╭─ Working data

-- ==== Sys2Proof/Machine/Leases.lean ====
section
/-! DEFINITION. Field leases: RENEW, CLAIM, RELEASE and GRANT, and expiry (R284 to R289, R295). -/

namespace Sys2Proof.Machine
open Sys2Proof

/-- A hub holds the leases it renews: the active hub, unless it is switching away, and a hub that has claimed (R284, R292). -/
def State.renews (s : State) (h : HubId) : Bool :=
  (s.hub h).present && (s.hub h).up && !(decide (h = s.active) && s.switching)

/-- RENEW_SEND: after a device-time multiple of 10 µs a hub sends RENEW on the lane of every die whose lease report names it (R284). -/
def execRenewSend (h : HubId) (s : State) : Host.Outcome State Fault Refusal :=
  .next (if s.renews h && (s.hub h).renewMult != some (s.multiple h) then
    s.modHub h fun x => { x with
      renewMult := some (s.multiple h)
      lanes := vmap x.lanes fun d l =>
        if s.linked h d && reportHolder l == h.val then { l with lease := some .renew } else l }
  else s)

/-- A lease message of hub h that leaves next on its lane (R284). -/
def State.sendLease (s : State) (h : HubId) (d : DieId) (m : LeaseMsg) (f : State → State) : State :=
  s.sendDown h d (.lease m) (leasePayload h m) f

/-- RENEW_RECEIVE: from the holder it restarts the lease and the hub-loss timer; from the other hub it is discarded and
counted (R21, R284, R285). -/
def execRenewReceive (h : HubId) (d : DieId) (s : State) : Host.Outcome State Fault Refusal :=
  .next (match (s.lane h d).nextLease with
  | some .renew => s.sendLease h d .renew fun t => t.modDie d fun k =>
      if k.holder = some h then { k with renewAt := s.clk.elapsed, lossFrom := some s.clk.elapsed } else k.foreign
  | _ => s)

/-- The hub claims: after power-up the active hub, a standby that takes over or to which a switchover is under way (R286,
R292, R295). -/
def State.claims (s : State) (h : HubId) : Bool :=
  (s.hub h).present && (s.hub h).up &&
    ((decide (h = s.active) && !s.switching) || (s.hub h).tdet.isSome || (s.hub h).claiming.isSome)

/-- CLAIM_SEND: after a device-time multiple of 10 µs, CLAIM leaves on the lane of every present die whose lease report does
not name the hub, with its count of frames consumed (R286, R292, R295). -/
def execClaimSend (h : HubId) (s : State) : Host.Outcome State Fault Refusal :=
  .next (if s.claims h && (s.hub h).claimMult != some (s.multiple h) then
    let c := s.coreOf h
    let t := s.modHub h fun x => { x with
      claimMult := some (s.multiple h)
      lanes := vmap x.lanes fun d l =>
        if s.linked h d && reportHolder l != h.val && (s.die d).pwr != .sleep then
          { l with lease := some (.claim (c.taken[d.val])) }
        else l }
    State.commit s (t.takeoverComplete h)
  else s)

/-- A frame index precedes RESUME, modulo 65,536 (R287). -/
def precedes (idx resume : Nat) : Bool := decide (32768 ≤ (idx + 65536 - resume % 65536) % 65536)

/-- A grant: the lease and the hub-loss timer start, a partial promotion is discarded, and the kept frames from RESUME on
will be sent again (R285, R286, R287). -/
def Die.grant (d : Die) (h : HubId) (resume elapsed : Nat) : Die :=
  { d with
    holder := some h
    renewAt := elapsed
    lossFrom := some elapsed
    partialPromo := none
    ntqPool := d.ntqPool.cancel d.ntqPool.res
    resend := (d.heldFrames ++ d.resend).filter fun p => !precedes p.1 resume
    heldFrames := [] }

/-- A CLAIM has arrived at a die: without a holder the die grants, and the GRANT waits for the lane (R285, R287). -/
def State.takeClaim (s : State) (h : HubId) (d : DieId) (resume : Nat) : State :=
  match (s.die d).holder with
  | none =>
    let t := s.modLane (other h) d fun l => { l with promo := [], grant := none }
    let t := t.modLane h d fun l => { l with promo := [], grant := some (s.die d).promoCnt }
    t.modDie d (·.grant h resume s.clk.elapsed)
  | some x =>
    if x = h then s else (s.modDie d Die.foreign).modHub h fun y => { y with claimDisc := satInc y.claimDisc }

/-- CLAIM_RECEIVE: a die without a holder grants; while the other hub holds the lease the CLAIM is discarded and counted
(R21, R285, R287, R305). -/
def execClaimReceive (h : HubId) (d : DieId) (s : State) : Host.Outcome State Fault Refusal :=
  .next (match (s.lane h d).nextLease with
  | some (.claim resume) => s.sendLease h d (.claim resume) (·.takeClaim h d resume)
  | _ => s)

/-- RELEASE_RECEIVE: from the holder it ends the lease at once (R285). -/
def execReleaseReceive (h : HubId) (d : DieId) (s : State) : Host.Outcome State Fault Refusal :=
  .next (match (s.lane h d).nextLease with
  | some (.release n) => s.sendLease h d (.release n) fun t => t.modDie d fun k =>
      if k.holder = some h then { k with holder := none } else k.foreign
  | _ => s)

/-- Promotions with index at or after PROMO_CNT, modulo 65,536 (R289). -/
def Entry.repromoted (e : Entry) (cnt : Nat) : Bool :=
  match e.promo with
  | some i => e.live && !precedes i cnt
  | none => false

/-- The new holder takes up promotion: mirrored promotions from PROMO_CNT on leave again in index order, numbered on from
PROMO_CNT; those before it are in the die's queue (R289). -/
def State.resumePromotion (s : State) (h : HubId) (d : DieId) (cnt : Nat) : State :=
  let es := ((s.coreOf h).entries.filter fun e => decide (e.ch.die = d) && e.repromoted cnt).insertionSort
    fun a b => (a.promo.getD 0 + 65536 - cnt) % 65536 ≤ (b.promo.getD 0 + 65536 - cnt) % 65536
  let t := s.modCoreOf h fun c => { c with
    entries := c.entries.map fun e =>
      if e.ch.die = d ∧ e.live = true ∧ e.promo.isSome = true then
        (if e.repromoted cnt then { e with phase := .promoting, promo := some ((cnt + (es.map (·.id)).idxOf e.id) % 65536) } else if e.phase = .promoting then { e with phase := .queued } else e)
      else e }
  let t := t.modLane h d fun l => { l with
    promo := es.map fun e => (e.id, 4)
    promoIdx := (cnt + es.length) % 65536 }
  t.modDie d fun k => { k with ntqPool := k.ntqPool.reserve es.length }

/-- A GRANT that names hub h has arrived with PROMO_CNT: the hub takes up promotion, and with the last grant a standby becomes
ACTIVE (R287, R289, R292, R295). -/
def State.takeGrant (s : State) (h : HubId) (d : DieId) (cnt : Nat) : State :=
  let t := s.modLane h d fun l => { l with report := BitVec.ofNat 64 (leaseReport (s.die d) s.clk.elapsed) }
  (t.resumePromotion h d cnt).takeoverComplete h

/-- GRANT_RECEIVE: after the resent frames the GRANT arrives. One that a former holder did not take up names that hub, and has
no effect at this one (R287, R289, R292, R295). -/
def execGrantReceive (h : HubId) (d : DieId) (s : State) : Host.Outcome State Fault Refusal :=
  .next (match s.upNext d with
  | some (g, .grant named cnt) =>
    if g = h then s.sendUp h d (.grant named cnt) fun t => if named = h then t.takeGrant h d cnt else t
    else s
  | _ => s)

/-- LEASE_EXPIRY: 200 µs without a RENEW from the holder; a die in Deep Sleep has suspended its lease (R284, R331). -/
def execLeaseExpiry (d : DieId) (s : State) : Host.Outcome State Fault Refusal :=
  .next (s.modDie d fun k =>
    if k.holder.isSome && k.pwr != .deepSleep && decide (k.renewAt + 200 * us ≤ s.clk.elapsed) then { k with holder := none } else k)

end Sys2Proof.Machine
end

╰─

■ **What is required**
Each line in the data that holds the string "claimMult" must be returned.

■ **Final answer**
  .next (if s.claims h && (s.hub h).claimMult != some (s.multiple h) then
      claimMult := some (s.multiple h)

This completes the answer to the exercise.